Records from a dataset
====
/-! setLane -/
@[simp] theorem Cluster.setLane_powered (i : Nat) (x : Lane) : (c.setLane i x).powered = c.powered := rfl
@[simp] theorem Cluster.setLane_stage (i : Nat) (x : Lane) : (c.setLane i x).stage = c.stage := rfl
@[simp] theorem Cluster.setLane_straps (i : Nat) (x : Lane) : (c.setLane i x).straps = c.straps := rfl
@[simp] theorem Cluster.setLane_stepping (i : Nat) (x : Lane) : (c.setLane i x).stepping = c.stepping := rfl
@[simp] theorem Cluster.setLane_clk (i : Nat) (x : Lane) : (c.setLane i x).clk = c.clk := rfl
@[simp] theorem Cluster.setLane_tb (i : Nat) (x : Lane) : (c.setLane i x).tb = c.tb := rfl
@[simp] theorem Cluster.setLane_tim (i : Nat) (x : Lane) : (c.setLane i x).tim = c.tim := rfl
@[simp] theorem Cluster.setLane_queues (i : Nat) (x : Lane) : (c.setLane i x).queues = c.queues := rfl
@[simp] theorem Cluster.setLane_arrs (i : Nat) (x : Lane) : (c.setLane i x).arrs = c.arrs := rfl
@[simp] theorem Cluster.setLane_refs (i : Nat) (x : Lane) : (c.setLane i x).refs = c.refs := rfl
@[simp] theorem Cluster.setLane_movs (i : Nat) (x : Lane) : (c.setLane i x).movs = c.movs := rfl
@[simp] theorem Cluster.setLane_vecs (i : Nat) (x : Lane) : (c.setLane i x).vecs = c.vecs := rfl
@[simp] theorem Cluster.setLane_feeds (i : Nat) (x : Lane) : (c.setLane i x).feeds = c.feeds := rfl
@[simp] theorem Cluster.setLane_posts (i : Nat) (x : Lane) : (c.setLane i x).posts = c.posts := rfl
@[simp] theorem Cluster.setLane_uses (i : Nat) (x : Lane) : (c.setLane i x).uses = c.uses := rfl
@[simp] theorem Cluster.setLane_cores (i : Nat) (x : Lane) : (c.setLane i x).cores = c.cores := rfl
@[simp] theorem Cluster.setLane_ctxs (i : Nat) (x : Lane) : (c.setLane i x).ctxs = c.ctxs := rfl
@[simp] theorem Cluster.setLane_run (i : Nat) (x : Lane) : (c.setLane i x).run = c.run := rfl
@[simp] theorem Cluster.setLane_freeAt (i : Nat) (x : Lane) : (c.setLane i x).freeAt = c.freeAt := rfl
@[simp] theorem Cluster.setLane_susp (i : Nat) (x : Lane) : (c.setLane i x).susp = c.susp := rfl
@[simp] theorem Cluster.setLane_reqs (i : Nat) (x : Lane) : (c.setLane i x).reqs = c.reqs := rfl
@[simp] theorem Cluster.setLane_rerun (i : Nat) (x : Lane) : (c.setLane i x).rerun = c.rerun := rfl
@[simp] theorem Cluster.setLane_linings (i : Nat) (x : Lane) : (c.setLane i x).linings = c.linings := rfl
@[simp] theorem Cluster.setLane_imgs (i : Nat) (x : Lane) : (c.setLane i x).imgs = c.imgs := rfl
@[simp] theorem Cluster.setLane_intake (i : Nat) (x : Lane) : (c.setLane i x).intake = c.intake := rfl
@[simp] theorem Cluster.setLane_spd (i : Nat) (x : Lane) : (c.setLane i x).spd = c.spd := rfl
@[simp] theorem Cluster.setLane_mem (i : Nat) (x : Lane) : (c.setLane i x).mem = c.mem := rfl
@[simp] theorem Cluster.setLane_memErr (i : Nat) (x : Lane) : (c.setLane i x).memErr = c.memErr := rfl
@[simp] theorem Cluster.setLane_imem (i : Nat) (x : Lane) : (c.setLane i x).imem = c.imem := rfl
@[simp] theorem Cluster.setLane_imemErr (i : Nat) (x : Lane) : (c.setLane i x).imemErr = c.imemErr := rfl
@[simp] theorem Cluster.setLane_dmem (i : Nat) (x : Lane) : (c.setLane i x).dmem = c.dmem := rfl
@[simp] theorem Cluster.setLane_dmemErr (i : Nat) (x : Lane) : (c.setLane i x).dmemErr = c.dmemErr := rfl
@[simp] theorem Cluster.setLane_sbuf (i : Nat) (x : Lane) : (c.setLane i x).sbuf = c.sbuf := rfl
@[simp] theorem Cluster.setLane_acc (i : Nat) (x : Lane) : (c.setLane i x).acc = c.acc := rfl
@[simp] theorem Cluster.setLane_side (i : Nat) (x : Lane) : (c.setLane i x).side = c.side := rfl
@[simp] theorem Cluster.setLane_chans (i : Nat) (x : Lane) : (c.setLane i x).chans = c.chans := rfl
@[simp] theorem Cluster.setLane_lanes (i : Nat) (x : Lane) : (c.setLane i x).lanes = vset c.lanes i x := rfl
@[simp] theorem Cluster.setLane_fifos (i : Nat) (x : Lane) : (c.setLane i x).fifos = c.fifos := rfl
@[simp] theorem Cluster.setLane_turned (i : Nat) (x : Lane) : (c.setLane i x).turned = c.turned := rfl
@[simp] theorem Cluster.setLane_winOld (i : Nat) (x : Lane) : (c.setLane i x).winOld = c.winOld := rfl
@[simp] theorem Cluster.setLane_fabOut (i : Nat) (x : Lane) : (c.setLane i x).fabOut = c.fabOut := rfl
@[simp] theorem Cluster.setLane_waiters (i : Nat) (x : Lane) : (c.setLane i x).waiters = c.waiters := rfl
@[simp] theorem Cluster.setLane_syncOps (i : Nat) (x : Lane) : (c.setLane i x).syncOps = c.syncOps := rfl
@[simp] theorem Cluster.setLane_acks (i : Nat) (x : Lane) : (c.setLane i x).acks = c.acks := rfl
@[simp] theorem Cluster.setLane_xlat (i : Nat) (x : Lane) : (c.setLane i x).xlat = c.xlat := rfl
@[simp] theorem Cluster.setLane_syncIn (i : Nat) (x : Lane) : (c.setLane i x).syncIn = c.syncIn := rfl
@[simp] theorem Cluster.setLane_rdesc (i : Nat) (x : Lane) : (c.setLane i x).rdesc = c.rdesc := rfl
@[simp] theorem Cluster.setLane_prod (i : Nat) (x : Lane) : (c.setLane i x).prod = c.prod := rfl
@[simp] theorem Cluster.setLane_cons (i : Nat) (x : Lane) : (c.setLane i x).cons = c.cons := rfl
@[simp] theorem Cluster.setLane_consOld (i : Nat) (x : Lane) : (c.setLane i x).consOld = c.consOld := rfl
@[simp] theorem Cluster.setLane_pads (i : Nat) (x : Lane) : (c.setLane i x).pads = c.pads := rfl
@[simp] theorem Cluster.setLane_sdesc0 (i : Nat) (x : Lane) : (c.setLane i x).sdesc0 = c.sdesc0 := rfl
@[simp] theorem Cluster.setLane_sdesc1 (i : Nat) (x : Lane) : (c.setLane i x).sdesc1 = c.sdesc1 := rfl
@[simp] theorem Cluster.setLane_scount (i : Nat) (x : Lane) : (c.setLane i x).scount = c.scount := rfl
@[simp] theorem Cluster.setLane_sround (i : Nat) (x : Lane) : (c.setLane i x).sround = c.sround := rfl
@[simp] theorem Cluster.setLane_sacc (i : Nat) (x : Lane) : (c.setLane i x).sacc = c.sacc := rfl
@[simp] theorem Cluster.setLane_sorRes (i : Nat) (x : Lane) : (c.setLane i x).sorRes = c.sorRes := rfl
@[simp] theorem Cluster.setLane_resets (i : Nat) (x : Lane) : (c.setLane i x).resets = c.resets := rfl
@[simp] theorem Cluster.setLane_store (i : Nat) (x : Lane) : (c.setLane i x).store = c.store := rfl
@[simp] theorem Cluster.setLane_nextOrd (i : Nat) (x : Lane) : (c.setLane i x).nextOrd = c.nextOrd := rfl
@[simp] theorem Cluster.setLane_moss (i : Nat) (x : Lane) : (c.setLane i x).moss = c.moss := rfl
@[simp] theorem Cluster.setLane_flt (i : Nat) (x : Lane) : (c.setLane i x).flt = c.flt := rfl
@[simp] theorem Cluster.setLane_reg (i : Nat) (x : Lane) : (c.setLane i x).reg = c.reg := rfl
@[simp] theorem Cluster.setLane_dict (i : Nat) (x : Lane) : (c.setLane i x).dict = c.dict := rfl
@[simp] theorem Cluster.setLane_tabErr (i : Nat) (x : Lane) : (c.setLane i x).tabErr = c.tabErr := rfl
@[simp] theorem Cluster.setLane_vgath (i : Nat) (x : Lane) : (c.setLane i x).vgath = c.vgath := rfl
@[simp] theorem Cluster.setLane_freeCtr (i : Nat) (x : Lane) : (c.setLane i x).freeCtr = c.freeCtr := rfl

/-! setReg -/
@[simp] theorem Cluster.setReg_powered (a : Nat) (v : W64) : (c.setReg a v).powered = c.powered := rfl
@[simp] theorem Cluster.setReg_stage (a : Nat) (v : W64) : (c.setReg a v).stage = c.stage := rfl
@[simp] theorem Cluster.setReg_straps (a : Nat) (v : W64) : (c.setReg a v).straps = c.straps := rfl
@[simp] theorem Cluster.setReg_stepping (a : Nat) (v : W64) : (c.setReg a v).stepping = c.stepping := rfl
@[simp] theorem Cluster.setReg_clk (a : Nat) (v : W64) : (c.setReg a v).clk = c.clk := rfl
@[simp] theorem Cluster.setReg_tb (a : Nat) (v : W64) : (c.setReg a v).tb = c.tb := rfl
@[simp] theorem Cluster.setReg_tim (a : Nat) (v : W64) : (c.setReg a v).tim = c.tim := rfl
@[simp] theorem Cluster.setReg_queues (a : Nat) (v : W64) : (c.setReg a v).queues = c.queues := rfl
@[simp] theorem Cluster.setReg_arrs (a : Nat) (v : W64) : (c.setReg a v).arrs = c.arrs := rfl
@[simp] theorem Cluster.setReg_refs (a : Nat) (v : W64) : (c.setReg a v).refs = c.refs := rfl
@[simp] theorem Cluster.setReg_movs (a : Nat) (v : W64) : (c.setReg a v).movs = c.movs := rfl
@[simp] theorem Cluster.setReg_vecs (a : Nat) (v : W64) : (c.setReg a v).vecs = c.vecs := rfl
@[simp] theorem Cluster.setReg_feeds (a : Nat) (v : W64) : (c.setReg a v).feeds = c.feeds := rfl
@[simp] theorem Cluster.setReg_posts (a : Nat) (v : W64) : (c.setReg a v).posts = c.posts := rfl
@[simp] theorem Cluster.setReg_uses (a : Nat) (v : W64) : (c.setReg a v).uses = c.uses := rfl
@[simp] theorem Cluster.setReg_cores (a : Nat) (v : W64) : (c.setReg a v).cores = c.cores := rfl
@[simp] theorem Cluster.setReg_ctxs (a : Nat) (v : W64) : (c.setReg a v).ctxs = c.ctxs := rfl
@[simp] theorem Cluster.setReg_run (a : Nat) (v : W64) : (c.setReg a v).run = c.run := rfl
@[simp] theorem Cluster.setReg_freeAt (a : Nat) (v : W64) : (c.setReg a v).freeAt = c.freeAt := rfl
@[simp] theorem Cluster.setReg_susp (a : Nat) (v : W64) : (c.setReg a v).susp = c.susp := rfl
@[simp] theorem Cluster.setReg_reqs (a : Nat) (v : W64) : (c.setReg a v).reqs = c.reqs := rfl
@[simp] theorem Cluster.setReg_rerun (a : Nat) (v : W64) : (c.setReg a v).rerun = c.rerun := rfl
@[simp] theorem Cluster.setReg_linings (a : Nat) (v : W64) : (c.setReg a v).linings = c.linings := rfl
@[simp] theorem Cluster.setReg_imgs (a : Nat) (v : W64) : (c.setReg a v).imgs = c.imgs := rfl
@[simp] theorem Cluster.setReg_intake (a : Nat) (v : W64) : (c.setReg a v).intake = c.intake := rfl
@[simp] theorem Cluster.setReg_spd (a : Nat) (v : W64) : (c.setReg a v).spd = c.spd := rfl
@[simp] theorem Cluster.setReg_mem (a : Nat) (v : W64) : (c.setReg a v).mem = c.mem := rfl
@[simp] theorem Cluster.setReg_memErr (a : Nat) (v : W64) : (c.setReg a v).memErr = c.memErr := rfl
@[simp] theorem Cluster.setReg_imem (a : Nat) (v : W64) : (c.setReg a v).imem = c.imem := rfl
@[simp] theorem Cluster.setReg_imemErr (a : Nat) (v : W64) : (c.setReg a v).imemErr = c.imemErr := rfl
@[simp] theorem Cluster.setReg_dmem (a : Nat) (v : W64) : (c.setReg a v).dmem = c.dmem := rfl
@[simp] theorem Cluster.setReg_dmemErr (a : Nat) (v : W64) : (c.setReg a v).dmemErr = c.dmemErr := rfl
@[simp] theorem Cluster.setReg_sbuf (a : Nat) (v : W64) : (c.setReg a v).sbuf = c.sbuf := rfl
@[simp] theorem Cluster.setReg_acc (a : Nat) (v : W64) : (c.setReg a v).acc = c.acc := rfl
@[simp] theorem Cluster.setReg_side (a : Nat) (v : W64) : (c.setReg a v).side = c.side := rfl
@[simp] theorem Cluster.setReg_chans (a : Nat) (v : W64) : (c.setReg a v).chans = c.chans := rfl
@[simp] theorem Cluster.setReg_lanes (a : Nat) (v : W64) : (c.setReg a v).lanes = c.lanes := rfl
@[simp] theorem Cluster.setReg_fifos (a : Nat) (v : W64) : (c.setReg a v).fifos = c.fifos := rfl
@[simp] theorem Cluster.setReg_turned (a : Nat) (v : W64) : (c.setReg a v).turned = c.turned := rfl
@[simp] theorem Cluster.setReg_winOld (a : Nat) (v : W64) : (c.setReg a v).winOld = c.winOld := rfl
@[simp] theorem Cluster.setReg_fabOut (a : Nat) (v : W64) : (c.setReg a v).fabOut = c.fabOut := rfl
@[simp] theorem Cluster.setReg_waiters (a : Nat) (v : W64) : (c.setReg a v).waiters = c.waiters := rfl
@[simp] theorem Cluster.setReg_syncOps (a : Nat) (v : W64) : (c.setReg a v).syncOps = c.syncOps := rfl
@[simp] theorem Cluster.setReg_acks (a : Nat) (v : W64) : (c.setReg a v).acks = c.acks := rfl
@[simp] theorem Cluster.setReg_xlat (a : Nat) (v : W64) : (c.setReg a v).xlat = c.xlat := rfl
@[simp] theorem Cluster.setReg_syncIn (a : Nat) (v : W64) : (c.setReg a v).syncIn = c.syncIn := rfl
@[simp] theorem Cluster.setReg_rdesc (a : Nat) (v : W64) : (c.setReg a v).rdesc = c.rdesc := rfl
@[simp] theorem Cluster.setReg_prod (a : Nat) (v : W64) : (c.setReg a v).prod = c.prod := rfl
@[simp] theorem Cluster.setReg_cons (a : Nat) (v : W64) : (c.setReg a v).cons = c.cons := rfl
@[simp] theorem Cluster.setReg_consOld (a : Nat) (v : W64) : (c.setReg a v).consOld = c.consOld := rfl
@[simp] theorem Cluster.setReg_pads (a : Nat) (v : W64) : (c.setReg a v).pads = c.pads := rfl
@[simp] theorem Cluster.setReg_sdesc0 (a : Nat) (v : W64) : (c.setReg a v).sdesc0 = c.sdesc0 := rfl
@[simp] theorem Cluster.setReg_sdesc1 (a : Nat) (v : W64) : (c.setReg a v).sdesc1 = c.sdesc1 := rfl
@[simp] theorem Cluster.setReg_scount (a : Nat) (v : W64) : (c.setReg a v).scount = c.scount := rfl
@[simp] theorem Cluster.setReg_sround (a : Nat) (v : W64) : (c.setReg a v).sround = c.sround := rfl
@[simp] theorem Cluster.setReg_sacc (a : Nat) (v : W64) : (c.setReg a v).sacc = c.sacc := rfl
@[simp] theorem Cluster.setReg_sorRes (a : Nat) (v : W64) : (c.setReg a v).sorRes = c.sorRes := rfl
@[simp] theorem Cluster.setReg_resets (a : Nat) (v : W64) : (c.setReg a v).resets = c.resets := rfl
@[simp] theorem Cluster.setReg_store (a : Nat) (v : W64) : (c.setReg a v).store = c.store := rfl
@[simp] theorem Cluster.setReg_nextOrd (a : Nat) (v : W64) : (c.setReg a v).nextOrd = c.nextOrd := rfl
@[simp] theorem Cluster.setReg_moss (a : Nat) (v : W64) : (c.setReg a v).moss = c.moss := rfl
@[simp] theorem Cluster.setReg_flt (a : Nat) (v : W64) : (c.setReg a v).flt = c.flt := rfl
@[simp] theorem Cluster.setReg_reg (a : Nat) (v : W64) : (c.setReg a v).reg = Sparse.set c.reg a v := rfl
@[simp] theorem Cluster.setReg_dict (a : Nat) (v : W64) : (c.setReg a v).dict = c.dict := rfl
@[simp] theorem Cluster.setReg_tabErr (a : Nat) (v : W64) : (c.setReg a v).tabErr = c.tabErr := rfl
@[simp] theorem Cluster.setReg_vgath (a : Nat) (v : W64) : (c.setReg a v).vgath = c.vgath := rfl
@[simp] theorem Cluster.setReg_freeCtr (a : Nat) (v : W64) : (c.setReg a v).freeCtr = c.freeCtr := rfl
====
## Problem requirements:
Using only the entries above, output the line with "x).imemErr = c.imemErr := rfl", the line with "x).chans = c.chans := rfl", and all lines between them, exactly as they stand.

## Exercise solution:
@[simp] theorem Cluster.setLane_imemErr (i : Nat) (x : Lane) : (c.setLane i x).imemErr = c.imemErr := rfl
@[simp] theorem Cluster.setLane_dmem (i : Nat) (x : Lane) : (c.setLane i x).dmem = c.dmem := rfl
@[simp] theorem Cluster.setLane_dmemErr (i : Nat) (x : Lane) : (c.setLane i x).dmemErr = c.dmemErr := rfl
@[simp] theorem Cluster.setLane_sbuf (i : Nat) (x : Lane) : (c.setLane i x).sbuf = c.sbuf := rfl
@[simp] theorem Cluster.setLane_acc (i : Nat) (x : Lane) : (c.setLane i x).acc = c.acc := rfl
@[simp] theorem Cluster.setLane_side (i : Nat) (x : Lane) : (c.setLane i x).side = c.side := rfl
@[simp] theorem Cluster.setLane_chans (i : Nat) (x : Lane) : (c.setLane i x).chans = c.chans := rfl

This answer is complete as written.